═════ Data for review ═════

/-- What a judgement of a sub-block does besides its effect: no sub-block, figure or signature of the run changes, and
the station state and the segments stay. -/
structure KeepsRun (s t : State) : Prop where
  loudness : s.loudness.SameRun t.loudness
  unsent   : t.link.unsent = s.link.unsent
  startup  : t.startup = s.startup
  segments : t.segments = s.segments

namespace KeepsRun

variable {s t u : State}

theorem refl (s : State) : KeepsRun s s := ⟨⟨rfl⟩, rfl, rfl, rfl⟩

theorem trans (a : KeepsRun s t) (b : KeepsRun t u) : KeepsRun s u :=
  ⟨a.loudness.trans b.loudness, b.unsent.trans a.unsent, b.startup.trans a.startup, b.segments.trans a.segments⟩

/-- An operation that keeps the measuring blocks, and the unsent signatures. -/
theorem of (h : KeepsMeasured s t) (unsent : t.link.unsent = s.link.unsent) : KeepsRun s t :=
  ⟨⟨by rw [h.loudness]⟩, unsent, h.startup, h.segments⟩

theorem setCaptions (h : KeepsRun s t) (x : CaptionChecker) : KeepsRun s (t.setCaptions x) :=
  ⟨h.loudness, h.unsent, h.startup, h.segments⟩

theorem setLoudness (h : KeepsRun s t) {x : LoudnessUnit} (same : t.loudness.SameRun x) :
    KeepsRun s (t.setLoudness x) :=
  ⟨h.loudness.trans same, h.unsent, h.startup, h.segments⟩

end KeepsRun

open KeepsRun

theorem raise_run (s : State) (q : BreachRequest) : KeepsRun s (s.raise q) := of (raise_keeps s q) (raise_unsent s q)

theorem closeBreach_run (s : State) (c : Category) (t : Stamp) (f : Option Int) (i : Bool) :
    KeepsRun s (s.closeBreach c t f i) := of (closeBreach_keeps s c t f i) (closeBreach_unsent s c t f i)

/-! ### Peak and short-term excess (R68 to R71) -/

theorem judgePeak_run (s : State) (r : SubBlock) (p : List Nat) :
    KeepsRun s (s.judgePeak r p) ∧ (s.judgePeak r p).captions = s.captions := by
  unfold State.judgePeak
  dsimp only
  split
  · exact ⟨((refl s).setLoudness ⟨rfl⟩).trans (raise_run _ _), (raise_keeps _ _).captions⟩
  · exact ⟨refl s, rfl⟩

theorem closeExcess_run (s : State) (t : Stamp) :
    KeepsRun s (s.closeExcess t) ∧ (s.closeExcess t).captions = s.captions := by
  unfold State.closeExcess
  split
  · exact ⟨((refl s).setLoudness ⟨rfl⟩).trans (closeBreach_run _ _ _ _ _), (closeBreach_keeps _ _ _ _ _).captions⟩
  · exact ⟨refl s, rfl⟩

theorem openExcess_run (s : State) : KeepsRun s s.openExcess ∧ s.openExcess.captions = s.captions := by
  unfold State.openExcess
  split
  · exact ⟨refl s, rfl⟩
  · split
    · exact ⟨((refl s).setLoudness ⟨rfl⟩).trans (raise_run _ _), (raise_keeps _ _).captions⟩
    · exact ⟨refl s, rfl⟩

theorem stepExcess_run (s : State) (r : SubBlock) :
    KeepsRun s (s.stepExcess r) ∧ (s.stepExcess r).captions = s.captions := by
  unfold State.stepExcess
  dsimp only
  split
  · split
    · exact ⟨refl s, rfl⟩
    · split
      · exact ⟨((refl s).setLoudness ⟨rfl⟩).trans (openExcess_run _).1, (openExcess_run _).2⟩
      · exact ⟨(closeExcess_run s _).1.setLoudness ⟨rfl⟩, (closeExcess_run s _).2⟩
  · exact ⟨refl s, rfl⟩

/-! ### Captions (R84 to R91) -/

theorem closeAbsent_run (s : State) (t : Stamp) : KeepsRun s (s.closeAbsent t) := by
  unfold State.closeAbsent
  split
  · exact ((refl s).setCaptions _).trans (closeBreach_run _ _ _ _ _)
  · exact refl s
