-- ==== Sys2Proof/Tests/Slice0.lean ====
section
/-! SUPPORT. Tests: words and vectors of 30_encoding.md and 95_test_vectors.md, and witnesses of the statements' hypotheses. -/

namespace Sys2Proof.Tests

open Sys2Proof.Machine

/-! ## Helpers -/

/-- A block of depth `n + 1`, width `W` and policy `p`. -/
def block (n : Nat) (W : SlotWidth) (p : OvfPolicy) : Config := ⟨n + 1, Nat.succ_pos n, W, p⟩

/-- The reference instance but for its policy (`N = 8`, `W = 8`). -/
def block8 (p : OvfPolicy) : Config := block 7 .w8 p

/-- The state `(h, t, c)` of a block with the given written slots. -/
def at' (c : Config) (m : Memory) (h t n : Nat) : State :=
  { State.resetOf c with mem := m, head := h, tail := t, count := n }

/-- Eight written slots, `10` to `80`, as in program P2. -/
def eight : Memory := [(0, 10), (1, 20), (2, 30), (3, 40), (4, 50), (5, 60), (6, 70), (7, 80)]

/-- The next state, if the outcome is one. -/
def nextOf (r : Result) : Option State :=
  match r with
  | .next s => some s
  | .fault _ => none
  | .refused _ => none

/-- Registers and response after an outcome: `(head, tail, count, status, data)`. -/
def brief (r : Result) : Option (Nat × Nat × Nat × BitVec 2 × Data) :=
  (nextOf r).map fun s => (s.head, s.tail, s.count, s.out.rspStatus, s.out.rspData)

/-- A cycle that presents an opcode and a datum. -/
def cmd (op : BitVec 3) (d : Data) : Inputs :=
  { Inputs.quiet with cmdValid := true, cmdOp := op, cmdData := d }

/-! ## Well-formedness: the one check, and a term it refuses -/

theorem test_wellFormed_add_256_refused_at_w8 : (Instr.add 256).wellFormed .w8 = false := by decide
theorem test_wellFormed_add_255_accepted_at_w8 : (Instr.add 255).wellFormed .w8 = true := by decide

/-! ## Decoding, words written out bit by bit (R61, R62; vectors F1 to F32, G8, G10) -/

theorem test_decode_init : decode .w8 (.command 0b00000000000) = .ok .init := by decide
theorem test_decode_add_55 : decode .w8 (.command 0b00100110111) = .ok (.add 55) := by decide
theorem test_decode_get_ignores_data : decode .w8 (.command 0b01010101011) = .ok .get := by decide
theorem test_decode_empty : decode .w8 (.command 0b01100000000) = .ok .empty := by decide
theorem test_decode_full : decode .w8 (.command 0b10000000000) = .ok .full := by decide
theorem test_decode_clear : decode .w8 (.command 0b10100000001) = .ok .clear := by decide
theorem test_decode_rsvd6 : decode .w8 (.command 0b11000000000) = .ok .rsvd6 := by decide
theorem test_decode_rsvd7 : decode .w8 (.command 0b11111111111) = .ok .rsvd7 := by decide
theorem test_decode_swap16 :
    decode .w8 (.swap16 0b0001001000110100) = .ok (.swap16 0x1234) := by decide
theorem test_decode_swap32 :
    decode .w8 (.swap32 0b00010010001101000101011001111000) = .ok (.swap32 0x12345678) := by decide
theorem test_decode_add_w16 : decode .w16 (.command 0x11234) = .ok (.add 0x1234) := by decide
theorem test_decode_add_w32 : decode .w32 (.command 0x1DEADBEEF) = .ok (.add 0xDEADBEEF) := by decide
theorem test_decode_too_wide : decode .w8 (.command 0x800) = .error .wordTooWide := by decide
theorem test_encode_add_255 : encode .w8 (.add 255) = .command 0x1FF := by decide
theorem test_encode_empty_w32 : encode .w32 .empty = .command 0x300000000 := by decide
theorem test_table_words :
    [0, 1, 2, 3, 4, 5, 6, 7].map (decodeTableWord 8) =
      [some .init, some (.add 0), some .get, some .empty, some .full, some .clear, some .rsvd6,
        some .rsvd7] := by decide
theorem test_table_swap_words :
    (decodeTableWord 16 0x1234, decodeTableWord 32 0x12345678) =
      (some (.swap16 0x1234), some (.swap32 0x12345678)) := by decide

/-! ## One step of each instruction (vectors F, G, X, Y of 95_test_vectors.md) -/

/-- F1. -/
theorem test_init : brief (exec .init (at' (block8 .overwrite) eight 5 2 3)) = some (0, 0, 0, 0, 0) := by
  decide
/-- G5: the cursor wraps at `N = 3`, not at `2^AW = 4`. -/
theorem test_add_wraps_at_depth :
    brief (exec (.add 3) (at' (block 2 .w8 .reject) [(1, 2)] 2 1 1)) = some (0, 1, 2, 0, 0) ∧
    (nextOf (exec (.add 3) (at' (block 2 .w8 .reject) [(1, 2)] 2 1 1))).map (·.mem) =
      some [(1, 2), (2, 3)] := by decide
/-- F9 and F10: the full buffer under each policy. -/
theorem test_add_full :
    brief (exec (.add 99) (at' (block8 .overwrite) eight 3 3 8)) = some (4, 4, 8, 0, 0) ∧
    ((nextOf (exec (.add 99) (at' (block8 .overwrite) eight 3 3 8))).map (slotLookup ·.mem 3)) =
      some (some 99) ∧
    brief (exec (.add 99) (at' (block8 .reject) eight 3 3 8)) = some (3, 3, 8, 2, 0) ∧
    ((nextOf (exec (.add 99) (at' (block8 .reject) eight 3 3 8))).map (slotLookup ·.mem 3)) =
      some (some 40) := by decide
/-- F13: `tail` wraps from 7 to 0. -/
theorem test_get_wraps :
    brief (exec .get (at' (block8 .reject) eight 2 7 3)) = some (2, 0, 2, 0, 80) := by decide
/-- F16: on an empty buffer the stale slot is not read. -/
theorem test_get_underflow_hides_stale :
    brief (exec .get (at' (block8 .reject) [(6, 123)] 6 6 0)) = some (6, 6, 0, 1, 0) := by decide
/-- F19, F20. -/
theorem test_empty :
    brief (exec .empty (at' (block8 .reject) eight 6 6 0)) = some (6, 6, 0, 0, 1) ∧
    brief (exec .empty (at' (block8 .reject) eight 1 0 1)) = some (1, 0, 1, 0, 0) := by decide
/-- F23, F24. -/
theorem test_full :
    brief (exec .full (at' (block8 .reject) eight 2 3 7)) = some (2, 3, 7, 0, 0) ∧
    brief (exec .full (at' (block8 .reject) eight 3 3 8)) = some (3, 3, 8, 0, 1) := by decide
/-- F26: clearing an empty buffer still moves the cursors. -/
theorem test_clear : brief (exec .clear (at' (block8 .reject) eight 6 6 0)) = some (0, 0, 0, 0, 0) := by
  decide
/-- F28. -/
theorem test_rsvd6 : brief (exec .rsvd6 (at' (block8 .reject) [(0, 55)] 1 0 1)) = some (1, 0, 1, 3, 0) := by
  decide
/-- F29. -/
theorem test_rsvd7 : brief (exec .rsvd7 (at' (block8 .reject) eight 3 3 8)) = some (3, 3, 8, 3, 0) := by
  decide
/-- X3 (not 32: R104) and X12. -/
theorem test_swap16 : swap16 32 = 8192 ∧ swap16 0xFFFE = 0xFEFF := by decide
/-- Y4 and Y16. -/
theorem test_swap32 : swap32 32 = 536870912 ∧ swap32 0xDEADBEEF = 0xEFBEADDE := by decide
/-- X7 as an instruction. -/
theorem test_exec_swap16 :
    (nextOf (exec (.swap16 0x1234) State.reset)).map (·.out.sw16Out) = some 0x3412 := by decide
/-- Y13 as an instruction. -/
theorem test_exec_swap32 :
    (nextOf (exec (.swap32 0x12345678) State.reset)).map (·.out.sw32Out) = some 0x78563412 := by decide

═════
═════ Data for review ═════

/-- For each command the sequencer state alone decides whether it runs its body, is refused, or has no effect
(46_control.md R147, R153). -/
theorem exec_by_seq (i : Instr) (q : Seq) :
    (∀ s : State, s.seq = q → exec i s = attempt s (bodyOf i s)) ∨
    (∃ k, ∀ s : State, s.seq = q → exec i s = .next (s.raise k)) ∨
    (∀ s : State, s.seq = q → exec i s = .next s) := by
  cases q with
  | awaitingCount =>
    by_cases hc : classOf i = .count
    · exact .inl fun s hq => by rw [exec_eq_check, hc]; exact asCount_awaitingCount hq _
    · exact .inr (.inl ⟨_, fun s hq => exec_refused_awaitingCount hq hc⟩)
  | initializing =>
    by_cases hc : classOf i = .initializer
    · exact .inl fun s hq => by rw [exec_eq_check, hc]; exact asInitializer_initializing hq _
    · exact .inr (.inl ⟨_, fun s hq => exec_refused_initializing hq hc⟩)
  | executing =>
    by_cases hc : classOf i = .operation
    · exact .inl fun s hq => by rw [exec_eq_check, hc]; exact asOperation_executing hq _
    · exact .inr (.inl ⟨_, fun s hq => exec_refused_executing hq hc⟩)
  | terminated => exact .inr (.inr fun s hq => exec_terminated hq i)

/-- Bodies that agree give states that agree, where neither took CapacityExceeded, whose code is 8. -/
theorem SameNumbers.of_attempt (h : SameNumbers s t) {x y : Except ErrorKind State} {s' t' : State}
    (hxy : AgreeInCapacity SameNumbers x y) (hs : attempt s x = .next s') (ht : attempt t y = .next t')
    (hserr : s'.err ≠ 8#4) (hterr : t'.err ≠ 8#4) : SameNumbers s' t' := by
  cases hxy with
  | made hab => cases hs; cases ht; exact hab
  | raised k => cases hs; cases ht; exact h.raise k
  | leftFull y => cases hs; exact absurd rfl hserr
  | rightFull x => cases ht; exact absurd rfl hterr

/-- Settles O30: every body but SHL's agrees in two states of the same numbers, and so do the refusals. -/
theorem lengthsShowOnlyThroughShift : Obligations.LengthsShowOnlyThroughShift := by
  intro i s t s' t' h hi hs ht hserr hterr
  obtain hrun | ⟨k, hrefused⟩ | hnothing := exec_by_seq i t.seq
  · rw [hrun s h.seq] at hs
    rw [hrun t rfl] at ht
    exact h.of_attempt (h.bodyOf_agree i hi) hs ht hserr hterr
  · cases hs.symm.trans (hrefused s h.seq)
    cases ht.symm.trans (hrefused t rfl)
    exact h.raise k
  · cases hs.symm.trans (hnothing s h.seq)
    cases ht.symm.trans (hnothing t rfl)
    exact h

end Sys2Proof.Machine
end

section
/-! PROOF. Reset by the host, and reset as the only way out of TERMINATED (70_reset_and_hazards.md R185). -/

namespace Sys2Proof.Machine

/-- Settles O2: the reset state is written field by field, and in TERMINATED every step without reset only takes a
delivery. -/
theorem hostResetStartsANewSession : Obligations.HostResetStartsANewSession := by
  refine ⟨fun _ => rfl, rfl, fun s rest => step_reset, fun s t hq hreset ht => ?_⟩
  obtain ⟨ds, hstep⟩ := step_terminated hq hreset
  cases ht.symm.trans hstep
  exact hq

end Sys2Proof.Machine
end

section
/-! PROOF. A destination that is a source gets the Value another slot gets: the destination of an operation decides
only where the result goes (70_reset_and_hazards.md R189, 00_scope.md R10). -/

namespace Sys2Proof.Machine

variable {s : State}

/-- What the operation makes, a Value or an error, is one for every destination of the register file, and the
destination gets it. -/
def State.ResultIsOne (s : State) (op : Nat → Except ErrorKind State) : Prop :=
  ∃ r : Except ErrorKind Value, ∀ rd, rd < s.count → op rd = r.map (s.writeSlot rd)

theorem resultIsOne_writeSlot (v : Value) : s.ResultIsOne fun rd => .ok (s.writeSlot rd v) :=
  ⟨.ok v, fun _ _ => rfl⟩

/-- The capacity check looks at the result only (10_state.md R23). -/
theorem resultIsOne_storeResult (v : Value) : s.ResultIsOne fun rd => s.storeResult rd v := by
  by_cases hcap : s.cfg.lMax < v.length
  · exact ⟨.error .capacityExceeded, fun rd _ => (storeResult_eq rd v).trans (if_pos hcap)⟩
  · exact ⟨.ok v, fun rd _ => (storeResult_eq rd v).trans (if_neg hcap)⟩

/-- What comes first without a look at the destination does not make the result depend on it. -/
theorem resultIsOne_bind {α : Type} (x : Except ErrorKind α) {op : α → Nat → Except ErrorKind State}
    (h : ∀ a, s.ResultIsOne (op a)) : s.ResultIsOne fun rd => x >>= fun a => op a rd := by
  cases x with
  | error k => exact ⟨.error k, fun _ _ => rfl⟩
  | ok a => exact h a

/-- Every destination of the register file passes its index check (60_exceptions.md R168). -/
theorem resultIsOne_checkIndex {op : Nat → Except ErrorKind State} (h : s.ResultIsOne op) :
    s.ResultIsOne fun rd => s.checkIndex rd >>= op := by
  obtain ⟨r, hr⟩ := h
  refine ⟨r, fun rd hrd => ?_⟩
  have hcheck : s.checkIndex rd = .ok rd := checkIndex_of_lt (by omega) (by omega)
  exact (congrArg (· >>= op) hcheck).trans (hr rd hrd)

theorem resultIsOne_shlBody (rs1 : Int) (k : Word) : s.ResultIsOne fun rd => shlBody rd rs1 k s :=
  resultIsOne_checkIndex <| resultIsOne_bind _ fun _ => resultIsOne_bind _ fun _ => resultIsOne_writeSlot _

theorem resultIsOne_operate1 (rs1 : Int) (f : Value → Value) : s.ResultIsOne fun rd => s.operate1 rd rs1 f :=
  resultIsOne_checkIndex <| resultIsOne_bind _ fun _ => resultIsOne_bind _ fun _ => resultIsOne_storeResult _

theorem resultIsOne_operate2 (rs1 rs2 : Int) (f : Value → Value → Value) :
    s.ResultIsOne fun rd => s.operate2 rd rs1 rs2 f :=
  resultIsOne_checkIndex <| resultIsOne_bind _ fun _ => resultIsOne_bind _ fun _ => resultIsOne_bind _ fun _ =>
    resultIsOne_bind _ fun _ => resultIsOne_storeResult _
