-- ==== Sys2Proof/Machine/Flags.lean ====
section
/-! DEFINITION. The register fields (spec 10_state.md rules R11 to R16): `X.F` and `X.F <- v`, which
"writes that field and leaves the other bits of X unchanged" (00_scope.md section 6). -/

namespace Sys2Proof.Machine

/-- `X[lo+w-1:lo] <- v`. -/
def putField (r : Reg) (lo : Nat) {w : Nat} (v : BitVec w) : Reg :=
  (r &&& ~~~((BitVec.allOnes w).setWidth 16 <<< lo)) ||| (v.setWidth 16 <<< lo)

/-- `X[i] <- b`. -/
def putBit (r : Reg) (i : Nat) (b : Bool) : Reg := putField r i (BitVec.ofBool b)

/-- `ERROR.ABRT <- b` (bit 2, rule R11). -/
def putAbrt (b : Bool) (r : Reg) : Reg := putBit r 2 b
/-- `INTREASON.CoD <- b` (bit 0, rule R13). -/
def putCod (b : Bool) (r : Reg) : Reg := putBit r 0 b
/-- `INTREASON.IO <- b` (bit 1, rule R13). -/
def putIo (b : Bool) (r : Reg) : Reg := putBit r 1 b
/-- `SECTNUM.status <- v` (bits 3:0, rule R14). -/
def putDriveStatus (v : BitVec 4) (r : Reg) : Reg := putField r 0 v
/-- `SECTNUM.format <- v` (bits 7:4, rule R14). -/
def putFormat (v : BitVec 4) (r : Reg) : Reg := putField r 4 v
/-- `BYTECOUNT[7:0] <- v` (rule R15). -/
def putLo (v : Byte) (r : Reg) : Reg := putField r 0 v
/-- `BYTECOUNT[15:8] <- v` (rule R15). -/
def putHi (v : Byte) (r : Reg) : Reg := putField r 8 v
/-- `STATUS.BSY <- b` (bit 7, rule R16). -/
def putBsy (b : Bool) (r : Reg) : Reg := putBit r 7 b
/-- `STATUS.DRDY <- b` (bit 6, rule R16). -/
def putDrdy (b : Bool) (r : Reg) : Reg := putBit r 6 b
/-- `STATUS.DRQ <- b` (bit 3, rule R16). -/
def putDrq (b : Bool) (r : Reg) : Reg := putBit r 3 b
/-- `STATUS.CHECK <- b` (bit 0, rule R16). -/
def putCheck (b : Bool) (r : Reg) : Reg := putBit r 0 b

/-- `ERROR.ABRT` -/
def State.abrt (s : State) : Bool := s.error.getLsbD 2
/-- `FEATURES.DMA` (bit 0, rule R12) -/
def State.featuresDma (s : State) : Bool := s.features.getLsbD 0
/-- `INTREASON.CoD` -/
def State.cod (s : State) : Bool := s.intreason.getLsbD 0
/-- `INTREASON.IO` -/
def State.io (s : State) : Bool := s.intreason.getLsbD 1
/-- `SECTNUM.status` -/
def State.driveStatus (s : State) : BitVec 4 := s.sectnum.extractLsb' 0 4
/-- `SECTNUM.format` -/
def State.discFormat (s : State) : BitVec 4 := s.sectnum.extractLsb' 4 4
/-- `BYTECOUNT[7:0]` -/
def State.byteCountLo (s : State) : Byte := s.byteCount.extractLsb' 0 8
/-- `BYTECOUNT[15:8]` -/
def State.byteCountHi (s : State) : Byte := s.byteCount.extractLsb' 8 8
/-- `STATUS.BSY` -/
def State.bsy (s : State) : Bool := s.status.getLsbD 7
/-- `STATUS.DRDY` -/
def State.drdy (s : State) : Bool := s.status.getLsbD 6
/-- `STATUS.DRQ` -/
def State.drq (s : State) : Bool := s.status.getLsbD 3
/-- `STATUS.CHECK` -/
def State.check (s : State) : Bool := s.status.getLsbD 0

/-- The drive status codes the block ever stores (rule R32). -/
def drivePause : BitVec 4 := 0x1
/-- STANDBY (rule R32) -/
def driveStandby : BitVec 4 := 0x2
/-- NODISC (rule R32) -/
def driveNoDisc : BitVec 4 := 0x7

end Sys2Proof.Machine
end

═════

What you return should be exactly the lines above, starting at the one with "open Sys2Proof.Machine" and ending at the one with "written slots. -/", and nothing else.

open Sys2Proof.Machine

/-! ## Helpers -/

/-- A block of depth `n + 1`, width `W` and policy `p`. -/
def block (n : Nat) (W : SlotWidth) (p : OvfPolicy) : Config := ⟨n + 1, Nat.succ_pos n, W, p⟩

/-- The reference instance but for its policy (`N = 8`, `W = 8`). -/
def block8 (p : OvfPolicy) : Config := block 7 .w8 p

/-- The state `(h, t, c)` of a block with the given written slots. -/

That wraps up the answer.